Gluten-free all-purpose flour is typically made from a creative mixture of ingredients, including tapioca, rice, or sorghum flour. While there’s no official combination recipe for these flours — as recipes vary widely among manufacturers — they all aim not only to be gluten-free but also to be produced on gluten-free equipment.

Of course, cooking with gluten-free all-purpose flour comes with a different set of rules. Recipe balancing, substitution ratios, and trying out different combinations all come into play. Fortunately for you, our team has assembled a buying guide to help you choose the right gluten-free flour to suit your needs. Read on to learn more about this unique type of flour and why it belongs in your pantry.

While it might optimize your time to bake gluten-free and regular items at the same time, it’s much safer to bake them separately. Be sure to account for the extra time to cook them back-to-back if you have a busy day of cooking on a tight schedule.

Key considerations

Popular gluten-free all-purpose flour ingredients

Gluten-free all-purpose flour is typically made from a mix of ingredients often including tapioca flour, sorghum flour, and brown rice flour. The blend, which often includes potato starch, xanthan gum, or guar gum, is specially formulated to behave as closely to regular flour as possible. Blends made without the xanthan or guar gum will generally require that these ingredients be added in separately to your home recipes.

Besides this gluten-free flour blend, there are other popular flours derived from certain grains and foods which are naturally gluten-free. Almond, coconut, oat, chickpea, and arrowroot flour are also popular gluten-free flour choices, though they’ll need to be balanced for successful substitution. Sometimes this balancing involves adding other ingredients and precisely measuring each.
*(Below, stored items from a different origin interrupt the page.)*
-- ==== Sys2Proof/WellFormed.lean ====
section
/-! DEFINITION. The operands each command may carry. The meanings are total: a command that is not well formed has no effect, or the
effect its rule gives a wrong operand. -/
namespace Sys2Proof

/-- A master of the bus (R17): engines E0 to E10, the four UARTs. -/
def masterOk : Master → Bool
  | .engine n => decide (n ≤ 10)
  | .uart u => decide (u < 4)
  | .spi | .i2c | .debugPort => true

/-- A 32-bit core (R282). -/
def coreOk (c : Nat) : Bool := c == 1 || c == 2

/-- A host interface (R355). -/
def hostOk (i : Nat) : Bool := decide (i < 6)

/-- A session interface (R230). -/
def sessionIface (i : Nat) : Bool := decide (i < 7)

/-- A mask of the four retention banks (R289). -/
def banksOk (n : Nat) : Bool := decide (n < 16)

/-- A wake source before abort point 2, 3 or 4 (R286, R288). -/
def wakeOk : Option (Nat × Nat) → Bool
  | none => true
  | some (ap, src) => decide (2 ≤ ap) && decide (ap ≤ 4) && decide (src < 6)

/-- Whoever waits for an answer is a session interface, a fabric node or nobody. -/
def replyOk : Reply → Bool
  | .object i => sessionIface i
  | .message _ _ | .nobody => true

/-- The operands of a command are in range. -/
def Instr.wellFormed : Instr → Bool
  | .startUp _ => true
  | .sectionRetry sect _ => decide (sect < 16)
  | .imageVerify _ => true
  | .tamperEvaluation => true
  | .guardRelease => true
  | .reread m _ _ => masterOk m
  | .rereadPassOneDone _ => true
  | .coherentSample codes => codes.length == 10 && codes.all fun c => c.all (· < 8)
  | .halfCycleBoundary => true
  | .cycleEnd => true
  | .frameBoundary => true
  | .profileStage m _ => masterOk m
  | .e7Ready => true
  | .reliefTime => true
  | .relieveNow m _ => masterOk m
  | .spliceWindowClose => true
  | .sliceOffsetDone _ => true
  | .sliceCalibration _ _ => true
  | .overloadMonitor slice => decide (slice < 10)
  | .tapCfgWrite m _ => masterOk m
  | .tapSample codes _ => codes.all (· < 8)
  | .tapDataRead m => masterOk m
  | .sarResult n _ => decide (n < 14)
  | .tempEvaluation => true
  | .tempDisagree => true
  | .calCommit m _ => masterOk m
  | .calWindowStart m _ => masterOk m
  | .calWindowEnd _ => true
  | .chainStop m _ => masterOk m
  | .chainRestart m _ => masterOk m
  | .refSwitch => true
  | .refReturn => true
  | .winTrip comp frac => decide (comp < 16) && decide (frac < 256)
  | .winRelease comp => decide (comp < 16)
  | .winCfgWrite m addr _ => masterOk m && decide (addr < 2 ^ 32)
  | .imbalance => true
  | .reverseEnergy phase => decide (phase < 3)
  | .vddMonitorTrip => true
  | .resetNLow _ => true
  | .freezeRestart _ => true
  | .vddBelow2v3 => true
  | .d0BrownOut => true
  | .vbatLow => true
  | .pulseEdge k => decide (k < 4)
  | .pulseEnd k => decide (k < 4)
  | .spectrumPublish => true
  | .aggregateClose => true
  | .shBlock ws => ws.all (· < 65536)
  | .evtPop m _ => masterOk m
  | .captureArm m _ => masterOk m
  | .captureForce m _ => masterOk m
  | .captureAbort m _ => masterOk m
  | .captureDone => true
  | .captureSlotFree m _ => masterOk m
  | .capCfgWrite m _ => masterOk m
  | .rtcSecond => true
  | .closeRequest m _ => masterOk m
  | .adjRequest m _ src osrc => masterOk m && decide (1 ≤ src) && decide (src ≤ 2) && decide (osrc < 2 ^ 16)
  | .tickCatchUp => true
  | .ecRequest m _ => masterOk m
  | .tokenSubmit m _ => masterOk m
  | .tokenDecodeDone => true
  | .keySectionsExpire => true
  | .remoteCredit _ source reply => decide (source ≤ 2) && replyOk reply
  | .mplTrip => true
  | .mplRelease => true
  | .remoteOpen m _ => masterOk m
  | .remoteClose m _ => masterOk m
  | .lcShed m _ => masterOk m
  | .lcRestore m _ => masterOk m
  | .mainPulseStart => true
  | .mainPulseEnd => true
  | .mainVerify _ => true
  | .mainRetry => true
  | .loadv _ => true
  | .openI _ => true
  | .freezeRelease => true
  | .lcSwitch => true
  | .periodicStoreTick => true
  | .storeCommand m _ => masterOk m
  | .storeCommit b => decide (b < 16)
  | .recall ecc => ecc.all fun e => decide (e.1 < 16) && decide (e.2.1 < 8192) && decide (e.2.2 ≤ 2)
  | .recallDone => true
  | .tieReport m _ => masterOk m
  | .passwordUnlock m _ => masterOk m
  | .passwordLock m _ => masterOk m
  | .grantLapse => true
  | .sessionOpen i => sessionIface i
  | .sessionProof i => sessionIface i
  | .proofTimeout i => sessionIface i
  | .sessionClose i => sessionIface i
  | .objGet i => sessionIface i
  | .objSet i _ => sessionIface i
  | .objAction i _ => sessionIface i
  | .sessionIdleTimeout i => sessionIface i
  | .signDone => true
  | .calEnRise => true
  | .calEnFall => true
  | .updBegin m _ => masterOk m
  | .eraseDone => true
  | .updVerify m _ => masterOk m
  | .verifyDone => true
  | .updActivate m _ => masterOk m
  | .slotSwitch => true
  | .trialConfirm => true
  | .updAbort m _ => masterOk m
  | .copyLegal m _ _ => masterOk m
  | .keyInstall => true
  | .keyStage => true
  | .keyGenerate => true
  | .destroyParent => true
  | .revokeChild => true
  | .reseat => true
  | .keyUpdateCommit => true
  | .attestationRequest p c nonce reply => decide (p < 16) && decide (c < 256) && nonce.length == 16 && replyOk reply
  | .certificateRequest reply => replyOk reply
  | .remask => true
  | .otpBurn m _ => masterOk m
  | .otpLock m _ => masterOk m
  | .otpKill m _ => masterOk m
  | .cryptoJob job => decide (job.caller ≤ 10)
  | .cryptoJobDone => true
  | .trngSeed raw => raw.length == 1024
  | .drbgReseed => true
  | .tamperTrip x frac detail => decide (x < 13) && decide (frac < 256) && decide (detail < 2 ^ 32)
  | .tamperRelease x => decide (x < 13)
  | .outageCoverSample _ _ => true
  | .quietClear => true
  | .tamperClear m _ => masterOk m
  | .faultRecordMinute => true
  | .watchdogExpiry e _ => decide (e ≤ 10)
  | .engineRestartDone e => decide (1 ≤ e) && decide (e ≤ 10)
  | .coreWait core => coreOk core
  | .coreDozeWake core => coreOk core
  | .napRequest m _ => masterOk m
  | .shipRequest m _ => masterOk m
  | .entryAbort m _ => masterOk m
  | .ownerConsent wake => wakeOk wake
  | .ownerDelayLimit => true
  | .rtcAlarm bad => banksOk bad
  | .napMax bad => banksOk bad
  | .opChange m _ => masterOk m
  | .opDone => true
  | .xtal32Fail => true
  | .xtal32Back => true
  | .mpllUnlock => true
  | .spllUnlock => true
  | .txFrame _ => true
  | .txDone => true
  | .lbtAccess => true
  | .lbtTimeout => true
  | .drvFault => true
  | .rxFrameDrop => true
  | .zeroCrossing => true
  | .soundingStart m _ => masterOk m
  | .soundingBaseline m _ => masterOk m
  | .soundingPeriod => true
  | .soundingMediumWon => true
  | .soundingDone _ => true
  | .soundingTimeout => true
  | .addrClaim => true
  | .claimTimeout => true
  | .claimRx _ _ => true
  | .conflictRx _ _ => true
  | .dataRx _ _ => true
  | .ackRx _ _ => true
  | .ackTimeout => true
  | .routeAdvertisement _ _ => true
  | .advertisementTimer => true
  | .routeExpiry => true
  | .routeRequest _ _ => true
  | .routeReply _ _ => true
  | .routeTimeout => true
  | .neighbourLost => true
  | .contentionSlot slot _ => decide (slot < 28)
  | .reassemblyTimeout => true
  | .sessionReq => true
  | .sessionRsp => true
  | .creditMsg => true
  | .creditRes => true
  | .keyUpdate _ reply => replyOk reply
  | .keyRes => true
  | .timeMsg => true
  | .alarmMsg => true
  | .tokenMsg => true
  | .statusMessage => true
  | .statusTimer => true
  | .handoverTimeout => true
  | .announceReq m _ => masterOk m
  | .headSet m _ => masterOk m
  | .headClr m _ => masterOk m
  | .announcement _ _ => true
  | .planActivation => true
  | .rescueBeacon _ _ => true
  | .rescueBeaconTimer => true
  | .rescueListen => true
  | .candidateRx _ _ => true
  | .electionEnd => true
  | .superframe => true
  | .beaconRx _ _ => true
  | .joinRx _ _ => true
  | .assignRx _ _ => true
  | .coordinatedModeEnd => true
  | .panelOn m _ => masterOk m
  | .pumpInRegulation => true
  | .panelLight m _ => masterOk m
  | .panelOff m _ => masterOk m
  | .panelGlow m _ => masterOk m
  | .panelFrameEnd => true
  | .pumpFault k => decide (k < 4)
  | .blinkPhase sub => decide (sub < 1024)
  | .panelRamWrite m k _ => masterOk m && decide (k < 512)
  | .keypadScan keys => decide (keys < 2 ^ 20)
  | .keyPress code => decide (code < 20)
  | .keyRelease code => decide (code < 20)
  | .keypadWake bad => banksOk bad
  | .kpdEventRead m => masterOk m
  | .hostFetch i => hostOk i
  | .hostRead i _ _ ecc => hostOk i && decide (ecc ≤ 2)
  | .hostWrite i _ _ _ => hostOk i
  | .hostObject i _ => hostOk i
  | .fabSend i _ _ => hostOk i
  | .fabRecv i => hostOk i
  | .hostWake i bad => hostOk i && banksOk bad
  | .hostStatus i => hostOk i
  | .unknownCommand i frame => hostOk i && decide (frame.length ≤ 4105)
  | .responseReady i => hostOk i
  | .responseDiscard i => hostOk i
  | .uartGapTimeout i => decide (2 ≤ i) && hostOk i
  | .hwakeN bad => banksOk bad
  | .signOn _ => true
  | .dataReadout => true
  | .programmingMode => true
  | .frameMode => true
  | .opticalTimeout => true
  | .claimGo m _ => masterOk m
  | .claimRelease m _ => masterOk m
  | .timerStart m n _ => masterOk m && decide (n < 8)
  | .timerStop m n _ => masterOk m && decide (n < 8)
  | .timerMatch n cnt => decide (n < 8) && decide (cnt < 2 ^ 32)
  | .timerCapture n _ => decide (n < 8)
  | .frameNumRead m => masterOk m
  | .accLoRead m k => masterOk m && decide (k < 40)
  | .bilRegLoRead m => masterOk m
  | .payCreditLoRead m => masterOk m
  | .welCtrLoRead m => masterOk m
  | .objReadCtrRead m => masterOk m
  | .rtcSecRead m => masterOk m
  | .tsFrameRead m l => masterOk m && decide (l < 64)
  | .busFaultRead m => masterOk m
  | .busFaultInfoRead m => masterOk m
  | .readToClear m a _ ecc => masterOk m && decide (a < 2 ^ 32) && decide (ecc ≤ 2)
  | .registerWrite m a _ _ _ => masterOk m && decide (a < 2 ^ 32)
  | .mpllLock => true
  | .spllLock => true
  | .standbyCalibration => true
  | .soundingRepeat => true
  | .coordinatedStartUp => true
  | .preambleDetected _ => true
  | .blankingRatio xs => xs.all fun x => decide (-8192 ≤ x) && decide (x ≤ 8191)
  | .legalCopyDone _ => true
  | .lcPulseEnd => true
  | .debugStart _ => true

end Sys2Proof
end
What “measure for measure” means

Gluten-free all-purpose flour has a totally different formula than regular flour. Since cooking and baking boils down to basic chemistry, it’s no surprise that a certain amount of recipe adjustment or balancing is required when it comes to gluten-free cooking. If you’re not thrilled at the thought of measuring, weighing, and figuring out ratios, opt for gluten-free all-purpose flour that is marked “measure for measure.”

Measure-for-measure flour means you won’t need to deal with the headache of balancing or substitutions. Instead, these flours have unique combinations of ingredients that mimic the cooking qualities of regular flour. As a result, if a regular recipe calls for one cup of flour, you can use one cup of gluten-free flour. While it sometimes makes the flour more expensive, it’s a real time-saver when it comes to food preparation.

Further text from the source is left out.